▶ EXCERPTED RECORDS
/-- R110: PRBS_CONTROL. -/
def doPrbsControl (h : Hdr) (lane pattern mode injection rate : Nat) (s : State) : State :=
  xesil (.prbsControl h lane pattern mode injection rate)
    { op := 0x0503, h := h, params := leBytes 1 lane ++ leBytes 1 pattern ++ leBytes 1 mode ++ leBytes 1 injection ++ leBytes 4 rate, count := 1 } false
    (fun s =>
      let role := roleOf s h
      if h.force ∧ ¬ (h.via.principal = .sup ∨ h.via.principal = .twin ∨ (h.via.principal = .mgmt ∧ role = 2)) then refuseFree 0x0206
      else if lane < 64 then resErr h 2 lane s
      else match itemErr s h.via.principal role 2 2 false with
        | some st => refuseFree st
        | none => [])
    (fun _ => prbsValues lane pattern mode injection rate)
    (fun _ s =>
      let x := Machine.lane s lane
      if mode = 0 then .done [] false 0 ((if x.prbsMode = 3 then uplinkPattern lane none else id) (setLane lane { stopPrbs x with prbsMode := 0, forced := false } s))
      else if !prbsFree s lane && !h.force then .refuse (refuseFree 0x0502)
      else .done [] false 0 (uplinkPattern lane (if mode = 3 then some (pattern, injection, rate) else none) <| setLane lane { x with
        gen := prbsSeed pattern, prbsMode := mode, prbsPattern := pattern, injection := injection, prbsRate := rate, errs := 0, bits := 0, prbsSync := false
        prbsLeft := false, prbsPos := 0, inject := if injection = 1 then 1 else if injection = 2 then rate else 0
        forced := !prbsFree s lane } s))
    (fun _ => []) s

/-- R7, R112: EYE_SCAN of a LOCKED lane that is open to the principal. -/
def doEyeScan (h : Hdr) (lane : Nat) (s : State) : State :=
  xesil (.eyeScan h lane) { op := 0x0504, h := h, params := leBytes 1 lane ++ leBytes 7 0 } true (resErr h 2 lane)
    (fun _ => if 64 ≤ lane then refuse1 0x0303 0 0 else [])
    (fun _ s => if (Machine.lane s lane).state = 2 then .defer s else .refuse (refuse1 0x0703 0 lane))
    (fun _ => []) s

/-- R112: the reply of an eye scan; `data` holds LEFT, RIGHT, UPPER and LOWER as measured (6 bytes). An arm ends at 32 phase steps or 127 steps of 2 mV. -/
def eyeReply (s : State) (n : Nat) (data : List Byte) : List Byte :=
  let x := lane s n
  let mv := fun i => min 254 (leAt data i 2) / 2 * 2
  leBytes 1 n ++ leBytes 1 x.state ++ leBytes 2 0 ++ leBytes 1 (min 32 (leAt data 0 1)) ++ leBytes 1 (min 32 (leAt data 1 1)) ++ leBytes 2 (mv 2) ++
    leBytes 2 (mv 4) ++ leBytes 1 x.ctle ++ x.dfe.flatMap (fun t => leBytes 1 (toCode 8 t)) ++ leBytes 1 (prmN s (P.LANE_EYE_DWELL n)) ++ leBytes 7 0

end Sys2Proof.Machine
end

▶ INSTRUCTIONS FOR THE TASK
Write out all the records above again, exactly as they stand.

▶ WRITTEN ANSWER
/-- R110: PRBS_CONTROL. -/
def doPrbsControl (h : Hdr) (lane pattern mode injection rate : Nat) (s : State) : State :=
  xesil (.prbsControl h lane pattern mode injection rate)
    { op := 0x0503, h := h, params := leBytes 1 lane ++ leBytes 1 pattern ++ leBytes 1 mode ++ leBytes 1 injection ++ leBytes 4 rate, count := 1 } false
    (fun s =>
      let role := roleOf s h
      if h.force ∧ ¬ (h.via.principal = .sup ∨ h.via.principal = .twin ∨ (h.via.principal = .mgmt ∧ role = 2)) then refuseFree 0x0206
      else if lane < 64 then resErr h 2 lane s
      else match itemErr s h.via.principal role 2 2 false with
        | some st => refuseFree st
        | none => [])
    (fun _ => prbsValues lane pattern mode injection rate)
    (fun _ s =>
      let x := Machine.lane s lane
      if mode = 0 then .done [] false 0 ((if x.prbsMode = 3 then uplinkPattern lane none else id) (setLane lane { stopPrbs x with prbsMode := 0, forced := false } s))
      else if !prbsFree s lane && !h.force then .refuse (refuseFree 0x0502)
      else .done [] false 0 (uplinkPattern lane (if mode = 3 then some (pattern, injection, rate) else none) <| setLane lane { x with
        gen := prbsSeed pattern, prbsMode := mode, prbsPattern := pattern, injection := injection, prbsRate := rate, errs := 0, bits := 0, prbsSync := false
        prbsLeft := false, prbsPos := 0, inject := if injection = 1 then 1 else if injection = 2 then rate else 0
        forced := !prbsFree s lane } s))
    (fun _ => []) s

/-- R7, R112: EYE_SCAN of a LOCKED lane that is open to the principal. -/
def doEyeScan (h : Hdr) (lane : Nat) (s : State) : State :=
  xesil (.eyeScan h lane) { op := 0x0504, h := h, params := leBytes 1 lane ++ leBytes 7 0 } true (resErr h 2 lane)
    (fun _ => if 64 ≤ lane then refuse1 0x0303 0 0 else [])
    (fun _ s => if (Machine.lane s lane).state = 2 then .defer s else .refuse (refuse1 0x0703 0 lane))
    (fun _ => []) s

/-- R112: the reply of an eye scan; `data` holds LEFT, RIGHT, UPPER and LOWER as measured (6 bytes). An arm ends at 32 phase steps or 127 steps of 2 mV. -/
def eyeReply (s : State) (n : Nat) (data : List Byte) : List Byte :=
  let x := lane s n
  let mv := fun i => min 254 (leAt data i 2) / 2 * 2
  leBytes 1 n ++ leBytes 1 x.state ++ leBytes 2 0 ++ leBytes 1 (min 32 (leAt data 0 1)) ++ leBytes 1 (min 32 (leAt data 1 1)) ++ leBytes 2 (mv 2) ++
    leBytes 2 (mv 4) ++ leBytes 1 x.ctle ++ x.dfe.flatMap (fun t => leBytes 1 (toCode 8 t)) ++ leBytes 1 (prmN s (P.LANE_EYE_DWELL n)) ++ leBytes 7 0

end Sys2Proof.Machine
end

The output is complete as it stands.